▸ **Given entries**
▬▬▬▬▬▬

/-- Place, write and log a new descriptor (R225, R251, R530). -/
def State.allocTensor (s : State) (p : Part) (k : Packet) (h : Nat) : State :=
  let bs := k.bytes
  let seq := pktSeq bs
  let d := allocDesc h bs
  let scale := if pktHandle bs 0 = 0 then none else s.stackOfHandle p (pktHandle bs 0)
  let (set, outside, h0) := s.stripeOf p h d.hints d.footprint scale
  let auto := s.stripeOf p h 0 d.footprint scale
  let (tiers, why) := tierOrder d
  let refused (s : State) : State :=
    (s.placeLog p 10 3 seq 0 0 (ceilDiv d.footprint pageSize) 0).refuse p k.id stQuota 7 0
  match s.placeFirst p (set, h0) (auto.1, auto.2.2) d.footprint tiers with
  | none => refused s
  | some ⟨tier, s1, base, pages, used, h0⟩ =>
    let record := if pktParam bs 36 1 % 2 = 1 then
        (s1.allocChunk p (if tier = 1 then used.getD h0 0 else (s.stacksOf p).getD 0 0) 64 64).map (fun x => (x.1, x.2))
      else some (s1, 0)
    match record with
    | none => refused s
    | some (s2, stats) =>
      let d := { d with base := base, stats := stats }
      let s2 := s2.writeVa p (s2.descAddr p h) (descBytes d) false
      let first := (pageIndex base).getD 0
      let t : Tensor :=
        { firstPage := first, pages := pages, bytes := d.footprint, base := base, record := stats, tier := tier,
          stripe := used, offset := h0, off := .resident, armed := true, leaving := false }
      let s2 := s2.onPart p (fun q => { q with tensors := Sparse.put q.tensors h t })
      let s2 := match why with
        | some r => s2.placeLog p 12 r seq h 0 pages base
        | none => if hintTier d.hints ≠ 0 ∧ hintTier d.hints < 4 ∧ tier ≠ hintTier d.hints then
            s2.placeLog p 12 1 seq h 0 pages base else s2
      let s2 := if tier = 1 ∧ used ≠ set then s2.placeLog p 12 1 seq h 0 pages base else s2
      let s2 := if outside then s2.placeLog p 12 2 seq h 0 pages base else s2
      let s2 := s2.placeLog p (if tier = 2 then 8 else 1) 0 seq h (s2.whereOf p first pages) pages base
      let s2 := match scale with
        | some x => s2.placeLog p 9 0 seq (pktHandle bs 0) (whereField (2 ^ x) (2 ^ (x / 2)) 0 0) 1 (s2.desc p (pktHandle bs 0)).base
        | none => s2
      s2.endPacket p k.id stOk (fun x => { x with value := h })

/-- TENSOR_ALLOC (R225, R530): the checks of R12 in order, then room, then the descriptor. -/
def execTensorAlloc (ring : Ring) (s : State) : Out :=
  .next (s.opcodeRow ring 0x04
    (fun s p bs => s.handleRanges p (pktHandle bs 0))
    (fun p s k =>
      let bs := k.bytes
      let scaleCheck : Checked := if pktHandle bs 0 = 0 then .ok (allocDesc 0 bs) else s.checkHandle p (pktHandle bs 0)
      match scaleCheck with
      | .fail st logDesc =>
        let s := s.endPacket p k.id st
        if logDesc then s.descCheck (surveyorSource p) (pktHandle bs 0) else s
      | .ok _ =>
        if allocShapeBad bs then s.endPacket p k.id stShapeOver
        else match (s.part p).freeHandle with
          | none => (s.placeLog p 10 3 (pktSeq bs) 0 0 0 0).refuse p k.id stQuota 7 0
          | some h => s.allocTensor p k h))

/-! ## Release (R225, R267, R277, R299) -/

/-- Every frame and page of a tensor is freed, with its record. -/
def State.dropTensor (s : State) (p : Part) (h : Nat) (t : Tensor) : State :=
  let s := if t.bytes < pageSize then s.freeChunk p t.base
    else (upTo t.pages).foldl (fun s j => s.unmapPage p (t.firstPage + j)) s
  let s := if t.record = 0 then s else s.freeChunk p t.record
  s.onPart p (fun q => { q with tensors := Sparse.erase q.tensors h })

/-- A copy into the handle runs or an UPDATE_STEP in work uses it (R277, R299). -/
def State.handleBusy (s : State) (p : Part) (h : Nat) : Bool :=
  allParts.any (fun q => (s.part q).units.any (fun u => decide (u.key = reqKey p.val h)))
    || (s.part p).update.jobs.any (fun j =>
      j.entries.any (fun e => [2, 4, 6, 8, 10, 12, 14].any (fun o => decide (field e.raw o 2 = h))))

/-- The tensor's migrations that have started. -/
def Partition.moving (q : Partition) (h : Nat) : Bool := q.migrations.any (fun m => decide (m.handle = h) && m.started)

▬▬▬▬▬▬

▸ **What the task asks**
Lines containing the word "descriptor" are to be tallied across the entries above; give only the resulting count.

▸ **Result below**
2